• Task goal
Look below for the lines from the one with "as a free value" to the one with "State.reset.status = .idle ∧", and copy exactly those lines, both ends included.

• Data under study
-- ==== Sys2Proof/Machine/State.lean ====
section
/-! DEFINITION. The state of one engine and of the host beside it, as plain data: the eight registers of 10_state.md R22, the two memories of 20_memory.md R50, the placement, and what the host does next. -/

namespace Sys2Proof.Machine

/-- The two commands the engine executes (10_state.md R20). -/
inductive Command where
  | inspect
  | decode
  deriving DecidableEq, Repr

/-- The register `STATE` (10_state.md R23). Its two bits are `Status.bits` in Machine/Flags.lean. BUSY says which command is executing, which
the spec gives the machine without a register for it: the engine goes on with that command's steps "while STATE = BUSY"
(41_dispatch.md R101; log entry 5). -/
inductive Status where
  /-- IDLE = 0: no command has run since reset. -/
  | idle
  /-- BUSY = 1: this command is executing. -/
  | busy (command : Command)
  /-- DONE = 2: the last command completed successfully. -/
  | done
  /-- ERROR = 3: the last command ended with the error kind in CODE. -/
  | error
  deriving DecidableEq, Repr

/-- The error kinds of 60_exceptions.md R145. -/
inductive ErrorKind where
  | notCompressed
  | truncatedHeader
  | truncatedInput
  | invalidBackReference
  | outputOverflow
  | sizeMismatch
  deriving DecidableEq, Repr

/-- What the host can do in one turn (10_state.md R20, R31; 20_memory.md R50; 70_reset_and_hazards.md R170, R174). -/
inductive HostAct where
  /-- Read `bits` bits at this offset of the register block. -/
  | regRead (bits : Nat) (offset : Word)
  /-- Write `bits` bits at this offset of the register block. -/
  | regWrite (bits : Nat) (offset : Word) (value : Word)
  /-- Read a byte of the input memory. -/
  | inRead (offset : Word)
  /-- Write a byte of the input memory. -/
  | inWrite (offset : Word) (value : Byte)
  /-- Read a byte of the output memory. -/
  | outRead (offset : Word)
  /-- Write a byte of the output memory. -/
  | outWrite (offset : Word) (value : Byte)
  /-- Provide an output memory of `cap` bytes at `base`, with contents nobody has written (R174 step 3). -/
  | provideOut (base cap : Nat)
  /-- Assert the reset input (R170). -/
  | reset
  deriving DecidableEq, Repr

/-- Which of the two agents of 10_state.md R20 moves next. -/
inductive Turn where
  | engine
  | host (act : HostAct)
  deriving DecidableEq, Repr

/-- A memory: the bytes something has written, as (offset, byte) pairs with strictly rising offsets. An offset that is not
listed holds no written byte; what a read of it returns is a free value (Machine/Ops.lean, log entry 3). -/
abbrev Memory := List Host.Cell

/-- Why the machine stops with a fault: an access to an address that does not exist. -/
inductive Fault where
  /-- Raised by an engine read or write of the output memory at an offset `≥ OUT_CAP`, where 20_memory.md R50 gives that memory no
  byte. It never happens from a state that meets `StateInv` (20_memory.md R57). Safe: the machine stops where no hardware behaviour is given. -/
  | engineOutputOffset (offset : Nat)
  /-- Raised by a host read or write of the output memory at an offset `≥ OUT_CAP` (20_memory.md R50). Safe, for the same reason. -/
  | hostOutputOffset (offset : Nat)
  deriving DecidableEq, Repr

/-- Why a step is given no meaning. Each is a refusal the spec itself asks a model for, so each is safe. -/
inductive Refusal where
  /-- Raised by an arm of exec whose instruction has no meaning yet. No arm is such an arm. Safe. -/
  | notModelled (mnemonic : String)
  /-- Raised by a DECODE launched with `OUT_CAP < SIZE` (70_reset_and_hazards.md R175). Safe. -/
  | outputTooSmall
  /-- Raised by an INSPECT or a DECODE launched while two of the memories involved share storage (70_reset_and_hazards.md R177). Safe. -/
  | memoriesOverlap
  /-- Raised by a host write of the input or output memory, or by the provision of another output memory, while `STATE = BUSY`: the memories
  are then the engine's (70_reset_and_hazards.md R176, 60_exceptions.md R159, 93_implementation_defined.md I15). Safe. -/
  | hostMemoryWhileOwned
  /-- Raised by a host register access that is not 32 bits wide or not at a multiple of 4 (10_state.md R40). Safe. -/
  | registerAccessForm
  deriving DecidableEq, Repr

/-- Everything the spec gives the machine, with the host's side of it. -/
structure State where
  /-- `STATE` (10_state.md R23). -/
  status   : Status
  /-- `CODE` (10_state.md R30). -/
  code     : BitVec 4
  /-- `IN_LEN` (10_state.md R29). -/
  inLen    : Word
  /-- `SIZE` (10_state.md R28). -/
  size     : Word
  /-- `OUT_COUNT` (10_state.md R25). -/
  outCount : Word
  /-- `IN_PTR` (10_state.md R24). -/
  inPtr    : Word
  /-- `CMD`, the command byte as fetched, unshifted (10_state.md R26, R27). -/
  cmd      : Byte
  /-- `BIT_IDX` (10_state.md R26). -/
  bitIdx   : BitVec 3
  /-- The input memory (20_memory.md R50). -/
  inMem    : Memory
  /-- The output memory (20_memory.md R50). -/
  outMem   : Memory
  /-- The parameters of 00_scope.md R8. -/
  place    : Placement
  /-- The completion mark: true from a CTRL command write until the host has read STATUS with `STATE ≠ BUSY`; the host may not rely on reading
  the output until then (70_reset_and_hazards.md R176, 20_memory.md R62, log entry 9). -/
  unseen   : Bool
  /-- The turns to come, first one first; an empty list leaves every turn to the engine (log entry 6). -/
  turns    : List Turn
  /-- What the host's last read returned (10_state.md R31, 20_memory.md R50). -/
  readData : Word
  /-- How many output memories the host has provided: selects the free value of an unwritten byte (log entry 3). -/
  outGen   : Nat
  /-- How many host reads of the output memory have been answered by a free value (log entry 4). -/
  draws    : Nat
  deriving DecidableEq, Repr

/-- The machine right after reset: the registers as 10_state.md R43 gives them, memories that nothing has written, and a host
that has done nothing. The values R43 does not give are those of log entries 2, 6 and 7. -/
def State.reset : State where
  status   := .idle
  code     := 0#4
  inLen    := 0#32
  size     := 0#32
  outCount := 0#32
  inPtr    := 0#32
  cmd      := 0#8
  bitIdx   := 0#3
  inMem    := []
  outMem   := []
  place    := Config.resetPlacement
  unseen   := false
  turns    := []
  readData := 0#32
  outGen   := 0
  draws    := 0

end Sys2Proof.Machine
end

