-- ==== Sys2Proof/Certificates/Slice0/Obligations.lean ====
section
/-! DEFINITION. The statements about the model, one def each. -/

open Sys2Proof Sys2Proof.Machine

/-! ## Reset and the idle engine -/

/-- 10_state.md R43: the value of every register after reset, and that both memories are unspecified: each byte reads as a free value
(the form of that free value is log entry 3's; the statement holds for every value of it). -/
def Obligations.ResetRegisterValues : Prop :=
  State.reset.status = .idle ∧ State.reset.status.bits = 0#2 ∧ State.reset.code = 0#4
  ∧ State.reset.inLen = 0#32 ∧ State.reset.size = 0#32 ∧ State.reset.outCount = 0#32
  ∧ State.reset.inPtr = 0#32 ∧ State.reset.cmd = 0#8 ∧ State.reset.bitIdx = 0#3
  ∧ (∀ a, State.reset.inByte a = Config.initialIn a)
  ∧ (∀ a, State.reset.outByte a = Config.initialOut State.reset.outGen a)

/-- 70_reset_and_hazards.md R170: the reset input, from every state. That it leaves everything but the eight registers and the two memories (the completion
mark, the placement, what the host has read, the counters of the free values) as it was is the model's: log entries 16 and 9. -/
def Obligations.ResetInputFromEveryState : Prop :=
  ∀ (s : State) (rest : List Turn), s.turns = .host .reset :: rest →
    step s = .next { s with
      status := .idle, code := 0#4, inLen := 0#32, size := 0#32,
      outCount := 0#32, inPtr := 0#32, cmd := 0#8, bitIdx := 0#3, turns := rest }

/-- 70_reset_and_hazards.md R171: after reset the engine is IDLE; with no command executing the engine's turn changes nothing, and no host turn but a CTRL
write of INSPECT or DECODE makes a state BUSY that is not. -/
def Obligations.EngineTakesNoStepUntilCommanded : Prop :=
  State.reset.status = .idle
  ∧ (∀ s : State, s.busy = false → s.engineNext = true → step s = .next s.turnTaken)
  ∧ ∀ (s t : State) (act : HostAct) (rest : List Turn), s.busy = false → s.turns = .host act :: rest →
    (∀ w, act = .regWrite 32 0x00#32 w → w.extractLsb' 0 2 = 0b00#2 ∨ w.extractLsb' 0 2 = 0b11#2) →
    step s = .next t → t.busy = false

/-! ## The register block -/

/-- 10_state.md R33: STATUS: its fields, that a write of it is ignored, that a read of it changes no register and no memory, and that CODE
stays legal. That the read keeps the completion mark exactly while BUSY is the model's: log entry 9. -/
def Obligations.StatusRegisterFields : Prop :=
  ∀ s : State,
    (s.regValue 0x04#32).extractLsb' 0 2 = s.status.bits
    ∧ (s.regValue 0x04#32).extractLsb' 2 2 = 0#2
    ∧ (s.regValue 0x04#32).extractLsb' 4 4 = s.code
    ∧ (s.regValue 0x04#32).extractLsb' 8 24 = 0#24
    ∧ (∀ v, hostAct (.regWrite 32 0x04#32 v) s = .next s)
    ∧ hostAct (.regRead 32 0x04#32) s
        = .next { s with readData := s.regValue 0x04#32, unseen := s.unseen && s.busy }
    ∧ (StateInv s → s.code.toNat ≤ 6)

• Task result
/-- 10_state.md R43: the value of every register after reset, and that both memories are unspecified: each byte reads as a free value
(the form of that free value is log entry 3's; the statement holds for every value of it). -/
def Obligations.ResetRegisterValues : Prop :=
  State.reset.status = .idle ∧ State.reset.status.bits = 0#2 ∧ State.reset.code = 0#4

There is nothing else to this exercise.